Groups representing songwriters, music publishers and record labels have reached an agreement about mechanical royalty rates in the US paid to songwriters for sales of physical music, as well as downloads, MBW reports. Since 2006, the mechanical rate paid to publishers/songwriters for music purchased on a physical disc (or a download) has been set at 9.1 cents per track. The new settlement proposes a 32% increase to that current royalty rate, to 12 cents per track. The agreement also provides that these songwriter royalties will increase automatically each year of the rate period in connection with the inflation.

Adam Neely gives a detailed breakdown of all of their last West Coast tour expenses in his latest video. He also explores why it is so risky to tour as an independent artist in the year 2022 and why they do it anyway. However, it did almost cost them $17,000. A great video, almost terrifying at some points.

Regine, who claimed to have invented the term “discotheque” as she ran a nightclub empire that stretched from Paris to Los Angeles, died Sunday at 92, Vulture reports. Regine opened her first nightclub in Paris’s Latin Quarter in the 1950s, installing turntables and disc jockeys instead of the usual juke boxes. Thus was born a new format, she claimed, the “discotheque.” Her venues included “Regine’s” in New York in the 1970s, and others in Miami, Rio de Janeiro and Los Angeles. At its height, her nightlife empire had 22 venues.

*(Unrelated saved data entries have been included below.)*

/-- The 11 bits in front of the cursor that a search has left are the syncword (R412). -/
theorem BitReader.read_of_found {b d : BitReader} (found : b.findFrameSync = (true, d)) :
    (BitReader.read 11 { d with bitIndex := d.bitIndex - 11 }).1 = 0x7FF := by
  unfold BitReader.findFrameSync at found
  split at found
  case h_2 => cases found
  case h_1 i h =>
    cases found
    obtain ⟨-, stored, sync⟩ := syncFrom_spec h
    simp only [BitReader.frameSyncAt, Bool.and_eq_true, beq_iff_eq] at sync
    obtain ⟨first, second⟩ := sync
    have back : 8 * (i + 1) + 3 - 11 = 8 * i := by omega
    have three : b.bitsFrom (8 * i + 8) 3 = [true, true, true] := by
      have whole := b.bitsFrom_byte (i + 1)
      rw [← take_bitsOf_of_sync _ second, ← whole, show 8 * (i + 1) = 8 * i + 8 by omega, b.bitsFrom_add _ 3 5,
        List.take_left' (b.bitsFrom_length ..)]
    have bits : b.bitsFrom (8 * i) 11 = bitsOf (0xFF : Byte) ++ [true, true, true] := by
      rw [b.bitsFrom_add _ 8 3, bitsFrom_byte, first, three]
    simp only [back]
    rw [read_of_le (by simp only [BitReader.avail, BitReader.length]; omega)]
    exact (congrArg natOfBits bits).trans (by decide)

/-! ### Behind garbage (R903) -/

/-- Bits behind the stuffing that are no syncword start the resynchronisation. -/
theorem fetchAudio_of_garbage {a : Audio} {c : BitReader} (p : a.pos = .header)
    (skips : (a.br.skipBytes 0x00).2 = c) (garbage : (c.read 11).1 ≠ 0x7FF) :
    fetchAudio a = resync { a with br := c.take 11 } := by
  subst skips
  unfold fetchAudio
  rw [p]
  exact if_neg garbage

/-- A search that meets a syncword stands behind it. -/
theorem resync_of_met {a : Audio} {d : BitReader} (met : a.br.findFrameSync = (true, d)) :
    resync a = headerBehindSearch { a.raise .resync with br := d } := by
  unfold resync
  simp only [Audio.raise_br, met, if_true]

/-- A search that meets none ends the command. -/
theorem resync_of_lost {a : Audio} {d : BitReader} (lost : a.br.findFrameSync = (false, d)) :
    resync a = .ended { a.raise .resync with br := d }.returnNone := by
  unfold resync
  simp only [Audio.raise_br, lost, Bool.false_eq_true, if_false]

/-! ### Rows that are fetched (R902-R907) -/

/-- A header row reads some bits at least (R902, R904-R907). -/
theorem Audio.headerReads_pos (i : Instr) (a : Audio) : 0 < a.headerReads i := by
  unfold Audio.headerReads
  split
  · split <;> [omega; split <;> [omega; split <;> [omega; split <;> omega]]]
  · omega

/-- A row that is fetched stands at a syncword (R902, R903). -/
theorem fetchAudio_row_sync {a b : Audio} {i : Instr} (h : fetchAudio a = .row i b) : (b.br.read 11).1 = 0x7FF := by
  rcases (fetchAudio_row h).2 with ⟨sync, row⟩ | ⟨-, found, row⟩
  · obtain ⟨rfl, -, -⟩ := headerBehindStuffing_row row
    exact sync
  · obtain ⟨-, rfl⟩ := headerBehindSearch_row row
    exact BitReader.read_of_found (Prod.ext found rfl)

/-! ### Every search -/

/-- What a header search changes at most: the reader without its bytes, and the registers of AudioResync. -/
def Audio.Searched (a b : Audio) : Prop :=
  b.br.bytes = a.br.bytes ∧ (b = { a with br := b.br } ∨ b = { a.raise .resync with br := b.br })

/-- A header search finds a row, or it ends the command (R902, R903). -/
theorem fetchAudio_cases {a : Audio} (p : a.pos = .header) :
    (∃ i b, fetchAudio a = .row i b ∧ a.Searched b) ∨ ∃ b, fetchAudio a = .ended b.returnNone ∧ a.Searched b := by
  by_cases sync : ((a.br.skipBytes 0x00).2.read 11).1 = 0x7FF
  · obtain ⟨i, rest, d⟩ := BitReader.decode_of_sync sync
    have row := headerAt_of_decode (a := { a with br := (a.br.skipBytes 0x00).2 }) d
    by_cases stored : a.headerReads i ≤ (a.br.skipBytes 0x00).2.avail
    · exact .inl ⟨i, _, fetchAudio_of_stored p sync row stored, by simp, .inl rfl⟩
    · exact .inr ⟨_, fetchAudio_of_short p sync row (Nat.not_le.1 stored), by simp, .inl rfl⟩
  · rw [fetchAudio_of_garbage p rfl sync]
    rcases search : (BitReader.take 11 (a.br.skipBytes 0x00).2).findFrameSync with ⟨found, d⟩
    have bytes : d.bytes = a.br.bytes := by
      rw [show d = (BitReader.take 11 (a.br.skipBytes 0x00).2).findFrameSync.2 by rw [search]]
      simp
    cases found with
    | false => exact .inr ⟨_, resync_of_lost search, bytes, .inr rfl⟩
    | true =>
      rw [resync_of_met search]
      by_cases stored : 37 ≤ d.avail
      · obtain ⟨i, rest, header⟩ := BitReader.decode_of_sync (BitReader.read_of_found search)
        exact .inl ⟨i, _, (headerBehindSearch_of_stored stored).trans (headerAt_of_decode header), bytes, .inr rfl⟩
      · exact .inr ⟨_, headerBehindSearch_of_short (Nat.not_le.1 stored), bytes, .inr rfl⟩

Music YouTuber Rick Beato made a list of the top 20 strangest guitar solos of all time, based on a few criteria - weird harmony, unusual sounds, and odd techniques. Included on the list are Nirvana, The Police, Rush, Judas Priest, Van Halen, Allan Holdsworth (very high on the list), and Jeff Beck at the top.

The Face asks whether Coachella is being transformed from a festival into a platform: "As hundreds of thousands influencers and festival-goers flocked to Indio, California for the festival over the past two weeks, an abundance of content surrounding everything except the music flooded the internet. The veil of manufacturing fun and doing things solely for the internet has lifted, begging the question: has Coachella transformed from music festival to content festival with music in the background? And what does that mean for festival style?".

The List Pistols

The 20 best punk movies

"The best punk movies are stories that tap into the spirit of the time through imagined characters and invented situations. A biopic can’t help treating its protagonists as exceptional figures—stars commanding the stage of History—in a way that undercuts the iconoclastic, 'no more heroes' spirit of punk" - the Simon Reynolds writes introducing his best punk movies list, which goes from "the first punk movie" 'Jubilee' to 'We Are the Best!' by Lukas Moodysson.